==== Data extracts ====

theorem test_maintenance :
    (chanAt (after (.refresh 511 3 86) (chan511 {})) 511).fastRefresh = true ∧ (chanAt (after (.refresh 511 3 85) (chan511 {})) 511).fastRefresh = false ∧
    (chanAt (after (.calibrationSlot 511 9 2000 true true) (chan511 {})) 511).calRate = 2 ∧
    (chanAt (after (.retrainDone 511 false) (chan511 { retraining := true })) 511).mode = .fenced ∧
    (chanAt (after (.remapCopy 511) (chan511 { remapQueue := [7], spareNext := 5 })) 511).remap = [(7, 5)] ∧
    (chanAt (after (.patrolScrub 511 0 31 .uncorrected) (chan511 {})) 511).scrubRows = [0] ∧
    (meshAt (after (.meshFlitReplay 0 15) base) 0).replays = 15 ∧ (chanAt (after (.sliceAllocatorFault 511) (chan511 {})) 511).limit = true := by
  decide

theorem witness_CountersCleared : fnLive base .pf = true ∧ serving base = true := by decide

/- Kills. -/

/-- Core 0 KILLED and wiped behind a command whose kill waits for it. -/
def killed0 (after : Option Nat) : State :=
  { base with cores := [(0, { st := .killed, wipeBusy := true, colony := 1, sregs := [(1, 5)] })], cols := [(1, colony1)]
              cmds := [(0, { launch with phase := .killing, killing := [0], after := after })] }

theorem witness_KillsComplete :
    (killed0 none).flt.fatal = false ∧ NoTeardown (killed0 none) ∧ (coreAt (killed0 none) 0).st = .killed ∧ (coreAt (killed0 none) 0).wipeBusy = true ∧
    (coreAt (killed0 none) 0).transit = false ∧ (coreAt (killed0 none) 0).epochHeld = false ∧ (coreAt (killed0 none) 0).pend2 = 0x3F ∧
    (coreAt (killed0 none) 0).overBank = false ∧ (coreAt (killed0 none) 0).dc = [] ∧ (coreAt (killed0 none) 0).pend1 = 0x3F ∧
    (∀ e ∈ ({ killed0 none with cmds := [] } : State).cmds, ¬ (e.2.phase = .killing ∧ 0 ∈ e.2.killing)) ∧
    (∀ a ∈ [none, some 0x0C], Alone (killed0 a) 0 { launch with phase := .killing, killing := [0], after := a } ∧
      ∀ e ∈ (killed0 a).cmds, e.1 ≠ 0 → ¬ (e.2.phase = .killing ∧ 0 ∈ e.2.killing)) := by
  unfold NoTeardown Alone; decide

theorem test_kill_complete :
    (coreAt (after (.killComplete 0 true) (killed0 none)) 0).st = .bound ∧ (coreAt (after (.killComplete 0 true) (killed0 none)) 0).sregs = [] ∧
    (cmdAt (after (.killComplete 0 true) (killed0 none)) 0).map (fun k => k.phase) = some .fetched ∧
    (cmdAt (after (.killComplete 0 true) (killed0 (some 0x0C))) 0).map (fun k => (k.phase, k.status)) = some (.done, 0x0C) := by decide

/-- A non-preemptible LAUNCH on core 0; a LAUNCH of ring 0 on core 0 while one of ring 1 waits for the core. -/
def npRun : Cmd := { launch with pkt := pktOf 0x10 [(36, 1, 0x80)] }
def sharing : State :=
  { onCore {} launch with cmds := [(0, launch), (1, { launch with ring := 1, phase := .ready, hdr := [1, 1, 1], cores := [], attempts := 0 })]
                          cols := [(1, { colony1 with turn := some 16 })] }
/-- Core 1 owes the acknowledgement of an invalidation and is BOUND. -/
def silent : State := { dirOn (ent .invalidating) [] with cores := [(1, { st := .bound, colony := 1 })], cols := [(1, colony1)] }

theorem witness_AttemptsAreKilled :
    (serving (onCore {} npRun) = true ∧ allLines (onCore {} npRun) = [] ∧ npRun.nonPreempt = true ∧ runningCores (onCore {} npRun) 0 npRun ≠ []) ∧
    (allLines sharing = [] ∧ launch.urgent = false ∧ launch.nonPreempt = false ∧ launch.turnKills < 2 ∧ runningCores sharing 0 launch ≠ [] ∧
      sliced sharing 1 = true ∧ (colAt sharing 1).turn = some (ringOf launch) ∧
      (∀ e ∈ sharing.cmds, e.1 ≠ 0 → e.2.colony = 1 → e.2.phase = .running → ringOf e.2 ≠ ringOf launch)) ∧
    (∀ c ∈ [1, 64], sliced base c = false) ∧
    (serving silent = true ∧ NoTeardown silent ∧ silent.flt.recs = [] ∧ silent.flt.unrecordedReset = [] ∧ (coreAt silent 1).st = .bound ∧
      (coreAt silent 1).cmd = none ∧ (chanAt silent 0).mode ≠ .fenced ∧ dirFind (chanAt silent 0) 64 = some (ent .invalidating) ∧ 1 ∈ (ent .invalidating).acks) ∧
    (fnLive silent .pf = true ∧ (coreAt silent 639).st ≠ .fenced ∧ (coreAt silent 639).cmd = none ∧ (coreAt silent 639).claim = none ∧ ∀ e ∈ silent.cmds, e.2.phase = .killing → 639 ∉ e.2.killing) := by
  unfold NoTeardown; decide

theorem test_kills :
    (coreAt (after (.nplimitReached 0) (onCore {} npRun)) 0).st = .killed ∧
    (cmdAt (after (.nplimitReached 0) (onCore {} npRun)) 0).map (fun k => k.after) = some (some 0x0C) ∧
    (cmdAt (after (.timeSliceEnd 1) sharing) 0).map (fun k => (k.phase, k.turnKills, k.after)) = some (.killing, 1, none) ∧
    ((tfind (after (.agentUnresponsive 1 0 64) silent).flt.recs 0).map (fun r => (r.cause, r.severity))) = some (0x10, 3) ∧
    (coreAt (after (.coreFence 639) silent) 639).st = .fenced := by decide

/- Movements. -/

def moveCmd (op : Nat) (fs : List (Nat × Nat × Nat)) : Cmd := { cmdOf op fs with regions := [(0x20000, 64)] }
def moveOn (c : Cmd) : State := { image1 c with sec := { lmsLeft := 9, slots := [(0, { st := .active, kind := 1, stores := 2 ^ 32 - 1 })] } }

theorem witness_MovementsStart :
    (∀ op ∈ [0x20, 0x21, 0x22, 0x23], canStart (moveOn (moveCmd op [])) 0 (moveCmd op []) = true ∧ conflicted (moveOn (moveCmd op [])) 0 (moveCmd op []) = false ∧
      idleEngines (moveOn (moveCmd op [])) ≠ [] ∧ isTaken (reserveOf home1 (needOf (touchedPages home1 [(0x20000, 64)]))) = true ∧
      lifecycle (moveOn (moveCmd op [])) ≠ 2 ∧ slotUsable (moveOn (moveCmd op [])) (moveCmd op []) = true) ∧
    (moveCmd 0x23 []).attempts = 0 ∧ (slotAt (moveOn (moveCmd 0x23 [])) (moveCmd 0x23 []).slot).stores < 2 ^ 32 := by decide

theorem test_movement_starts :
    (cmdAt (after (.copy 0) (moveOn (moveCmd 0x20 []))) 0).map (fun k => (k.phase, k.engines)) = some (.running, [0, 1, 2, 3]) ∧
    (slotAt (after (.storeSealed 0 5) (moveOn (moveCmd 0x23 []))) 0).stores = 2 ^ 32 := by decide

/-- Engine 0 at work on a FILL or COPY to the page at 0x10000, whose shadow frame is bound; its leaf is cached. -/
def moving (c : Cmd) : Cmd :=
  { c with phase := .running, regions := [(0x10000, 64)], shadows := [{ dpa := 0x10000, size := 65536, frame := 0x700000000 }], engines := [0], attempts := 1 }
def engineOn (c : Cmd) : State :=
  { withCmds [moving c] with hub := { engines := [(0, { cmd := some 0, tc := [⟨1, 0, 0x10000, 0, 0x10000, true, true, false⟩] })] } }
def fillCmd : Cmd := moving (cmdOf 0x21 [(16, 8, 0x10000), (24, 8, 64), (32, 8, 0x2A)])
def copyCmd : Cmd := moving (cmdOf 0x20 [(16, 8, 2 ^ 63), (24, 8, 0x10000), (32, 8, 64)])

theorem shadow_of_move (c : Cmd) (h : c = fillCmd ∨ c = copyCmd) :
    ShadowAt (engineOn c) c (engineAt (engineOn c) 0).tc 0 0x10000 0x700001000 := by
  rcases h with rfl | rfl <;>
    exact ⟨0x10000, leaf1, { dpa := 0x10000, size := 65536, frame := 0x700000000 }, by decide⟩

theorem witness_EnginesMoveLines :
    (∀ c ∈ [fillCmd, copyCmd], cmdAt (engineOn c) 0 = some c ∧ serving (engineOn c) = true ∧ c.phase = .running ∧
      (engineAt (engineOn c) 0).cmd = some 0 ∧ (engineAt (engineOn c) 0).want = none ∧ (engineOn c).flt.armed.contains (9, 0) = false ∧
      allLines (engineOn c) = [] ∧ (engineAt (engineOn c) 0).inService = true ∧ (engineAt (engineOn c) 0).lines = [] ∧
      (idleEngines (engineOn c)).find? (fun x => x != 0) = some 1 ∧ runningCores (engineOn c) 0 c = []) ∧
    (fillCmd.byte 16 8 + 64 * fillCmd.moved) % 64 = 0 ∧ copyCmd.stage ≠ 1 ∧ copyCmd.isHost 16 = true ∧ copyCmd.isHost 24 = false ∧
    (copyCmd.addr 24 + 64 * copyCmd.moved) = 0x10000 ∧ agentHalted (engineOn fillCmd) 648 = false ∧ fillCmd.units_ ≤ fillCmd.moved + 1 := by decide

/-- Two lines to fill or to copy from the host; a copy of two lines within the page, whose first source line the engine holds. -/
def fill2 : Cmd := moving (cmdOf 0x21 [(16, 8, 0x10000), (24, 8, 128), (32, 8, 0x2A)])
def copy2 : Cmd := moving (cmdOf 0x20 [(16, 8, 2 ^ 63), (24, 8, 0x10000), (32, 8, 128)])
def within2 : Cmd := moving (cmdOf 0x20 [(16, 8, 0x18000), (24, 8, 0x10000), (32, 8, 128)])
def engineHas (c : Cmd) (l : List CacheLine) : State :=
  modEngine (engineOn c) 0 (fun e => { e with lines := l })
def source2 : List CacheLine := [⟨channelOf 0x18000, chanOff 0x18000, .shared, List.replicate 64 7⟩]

====

**Exercise**: Please copy the lines in the records above between the one holding "(copyCmd.addr 24 +" and the one holding "def copy2 : Cmd", inclusive, exactly and with no other line.

**Exercise answer**:
    (copyCmd.addr 24 + 64 * copyCmd.moved) = 0x10000 ∧ agentHalted (engineOn fillCmd) 648 = false ∧ fillCmd.units_ ≤ fillCmd.moved + 1 := by decide

/-- Two lines to fill or to copy from the host; a copy of two lines within the page, whose first source line the engine holds. -/
def fill2 : Cmd := moving (cmdOf 0x21 [(16, 8, 0x10000), (24, 8, 128), (32, 8, 0x2A)])
def copy2 : Cmd := moving (cmdOf 0x20 [(16, 8, 2 ^ 63), (24, 8, 0x10000), (32, 8, 128)])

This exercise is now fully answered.